## WHAT THE TASK ASKS
Write out, word for word, the part of the listing below that opens with the line containing "s.reply := rfl" and closes with the line containing "s.epoch := rfl", keeping both of those lines and adding no others.

##########

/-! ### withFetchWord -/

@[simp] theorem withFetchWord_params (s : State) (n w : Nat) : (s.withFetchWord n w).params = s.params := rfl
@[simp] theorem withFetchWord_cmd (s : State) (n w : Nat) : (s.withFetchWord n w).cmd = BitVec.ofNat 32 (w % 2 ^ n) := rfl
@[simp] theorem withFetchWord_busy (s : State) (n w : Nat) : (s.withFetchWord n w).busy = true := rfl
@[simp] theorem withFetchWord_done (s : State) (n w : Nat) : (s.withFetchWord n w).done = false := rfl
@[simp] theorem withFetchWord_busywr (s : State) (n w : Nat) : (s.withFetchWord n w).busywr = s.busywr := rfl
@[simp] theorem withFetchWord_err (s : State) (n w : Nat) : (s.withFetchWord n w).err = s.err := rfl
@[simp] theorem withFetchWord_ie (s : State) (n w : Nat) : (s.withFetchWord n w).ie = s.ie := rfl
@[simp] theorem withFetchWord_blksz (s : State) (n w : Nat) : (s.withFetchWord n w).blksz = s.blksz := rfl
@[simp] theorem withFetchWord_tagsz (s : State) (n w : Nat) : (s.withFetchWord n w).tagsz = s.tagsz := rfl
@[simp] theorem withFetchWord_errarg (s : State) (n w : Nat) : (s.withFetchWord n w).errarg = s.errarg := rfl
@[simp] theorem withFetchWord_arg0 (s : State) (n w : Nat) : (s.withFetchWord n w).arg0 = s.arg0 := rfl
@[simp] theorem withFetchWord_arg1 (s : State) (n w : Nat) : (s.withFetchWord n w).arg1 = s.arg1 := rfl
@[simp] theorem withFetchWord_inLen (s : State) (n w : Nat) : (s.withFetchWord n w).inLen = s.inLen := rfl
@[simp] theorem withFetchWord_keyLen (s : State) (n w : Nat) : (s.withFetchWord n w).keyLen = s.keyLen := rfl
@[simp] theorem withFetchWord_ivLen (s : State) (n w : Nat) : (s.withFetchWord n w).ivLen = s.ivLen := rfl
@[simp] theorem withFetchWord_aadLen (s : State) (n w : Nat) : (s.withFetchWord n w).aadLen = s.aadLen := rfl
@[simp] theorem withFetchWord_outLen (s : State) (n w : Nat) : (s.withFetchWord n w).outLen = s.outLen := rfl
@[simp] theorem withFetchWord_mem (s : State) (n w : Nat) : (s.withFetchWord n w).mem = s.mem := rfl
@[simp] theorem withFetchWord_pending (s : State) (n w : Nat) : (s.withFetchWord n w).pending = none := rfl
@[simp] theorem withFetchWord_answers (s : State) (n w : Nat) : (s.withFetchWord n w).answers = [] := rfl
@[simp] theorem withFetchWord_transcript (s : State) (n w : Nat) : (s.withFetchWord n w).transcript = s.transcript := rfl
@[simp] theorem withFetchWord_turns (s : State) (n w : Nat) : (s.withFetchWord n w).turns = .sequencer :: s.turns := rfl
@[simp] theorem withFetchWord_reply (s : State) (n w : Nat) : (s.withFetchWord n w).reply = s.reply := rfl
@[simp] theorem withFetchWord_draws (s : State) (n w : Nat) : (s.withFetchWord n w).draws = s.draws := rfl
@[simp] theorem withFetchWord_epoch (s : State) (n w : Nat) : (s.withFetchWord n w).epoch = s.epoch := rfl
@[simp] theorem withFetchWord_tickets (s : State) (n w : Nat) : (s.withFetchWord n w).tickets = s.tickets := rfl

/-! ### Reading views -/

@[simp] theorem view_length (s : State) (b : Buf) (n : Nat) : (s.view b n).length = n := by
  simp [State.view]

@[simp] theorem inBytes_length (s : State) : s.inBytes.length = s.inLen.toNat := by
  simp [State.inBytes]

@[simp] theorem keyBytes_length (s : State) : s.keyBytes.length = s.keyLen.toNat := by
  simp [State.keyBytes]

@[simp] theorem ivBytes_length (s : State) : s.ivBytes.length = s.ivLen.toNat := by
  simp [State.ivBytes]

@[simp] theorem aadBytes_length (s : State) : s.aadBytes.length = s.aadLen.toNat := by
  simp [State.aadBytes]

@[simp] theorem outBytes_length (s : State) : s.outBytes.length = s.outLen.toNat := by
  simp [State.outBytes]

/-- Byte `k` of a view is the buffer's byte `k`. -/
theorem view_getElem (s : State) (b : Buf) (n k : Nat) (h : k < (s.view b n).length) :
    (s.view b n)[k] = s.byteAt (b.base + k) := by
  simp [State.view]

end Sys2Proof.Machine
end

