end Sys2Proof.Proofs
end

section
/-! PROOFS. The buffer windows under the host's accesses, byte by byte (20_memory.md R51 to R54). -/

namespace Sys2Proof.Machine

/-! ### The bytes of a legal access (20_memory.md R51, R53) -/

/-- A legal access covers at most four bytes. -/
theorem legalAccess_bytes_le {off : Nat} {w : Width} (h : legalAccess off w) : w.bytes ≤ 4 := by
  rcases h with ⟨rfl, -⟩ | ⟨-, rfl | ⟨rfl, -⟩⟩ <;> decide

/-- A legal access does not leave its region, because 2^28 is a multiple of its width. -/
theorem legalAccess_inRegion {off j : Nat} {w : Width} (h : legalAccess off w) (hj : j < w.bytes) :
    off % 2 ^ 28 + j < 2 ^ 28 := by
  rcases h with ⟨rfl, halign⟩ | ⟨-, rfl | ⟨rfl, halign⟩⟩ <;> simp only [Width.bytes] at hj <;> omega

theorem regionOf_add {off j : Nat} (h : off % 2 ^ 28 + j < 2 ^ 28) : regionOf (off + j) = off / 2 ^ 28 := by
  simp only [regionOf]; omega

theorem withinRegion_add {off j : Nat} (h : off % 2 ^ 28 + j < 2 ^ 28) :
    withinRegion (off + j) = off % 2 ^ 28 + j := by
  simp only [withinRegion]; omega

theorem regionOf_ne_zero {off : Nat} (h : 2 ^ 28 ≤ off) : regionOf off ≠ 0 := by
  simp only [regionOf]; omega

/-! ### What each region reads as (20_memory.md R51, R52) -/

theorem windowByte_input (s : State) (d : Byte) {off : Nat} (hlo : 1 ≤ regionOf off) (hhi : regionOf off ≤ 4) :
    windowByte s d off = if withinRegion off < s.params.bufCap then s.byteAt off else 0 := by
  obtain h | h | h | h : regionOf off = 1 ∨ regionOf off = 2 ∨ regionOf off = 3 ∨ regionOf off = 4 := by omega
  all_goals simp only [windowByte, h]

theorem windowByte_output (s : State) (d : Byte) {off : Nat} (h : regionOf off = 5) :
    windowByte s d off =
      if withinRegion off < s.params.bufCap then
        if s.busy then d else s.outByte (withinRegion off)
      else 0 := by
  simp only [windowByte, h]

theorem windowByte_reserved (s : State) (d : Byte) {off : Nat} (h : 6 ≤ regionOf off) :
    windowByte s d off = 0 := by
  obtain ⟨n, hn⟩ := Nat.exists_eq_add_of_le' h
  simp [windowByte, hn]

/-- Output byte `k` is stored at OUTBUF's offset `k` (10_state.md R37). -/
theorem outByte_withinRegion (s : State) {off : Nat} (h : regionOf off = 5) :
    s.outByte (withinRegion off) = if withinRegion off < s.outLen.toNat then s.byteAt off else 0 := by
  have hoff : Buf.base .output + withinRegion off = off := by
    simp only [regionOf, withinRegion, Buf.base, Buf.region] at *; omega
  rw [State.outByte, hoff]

##########

## RESULT OF THIS TASK
@[simp] theorem withFetchWord_reply (s : State) (n w : Nat) : (s.withFetchWord n w).reply = s.reply := rfl
@[simp] theorem withFetchWord_draws (s : State) (n w : Nat) : (s.withFetchWord n w).draws = s.draws := rfl
@[simp] theorem withFetchWord_epoch (s : State) (n w : Nat) : (s.withFetchWord n w).epoch = s.epoch := rfl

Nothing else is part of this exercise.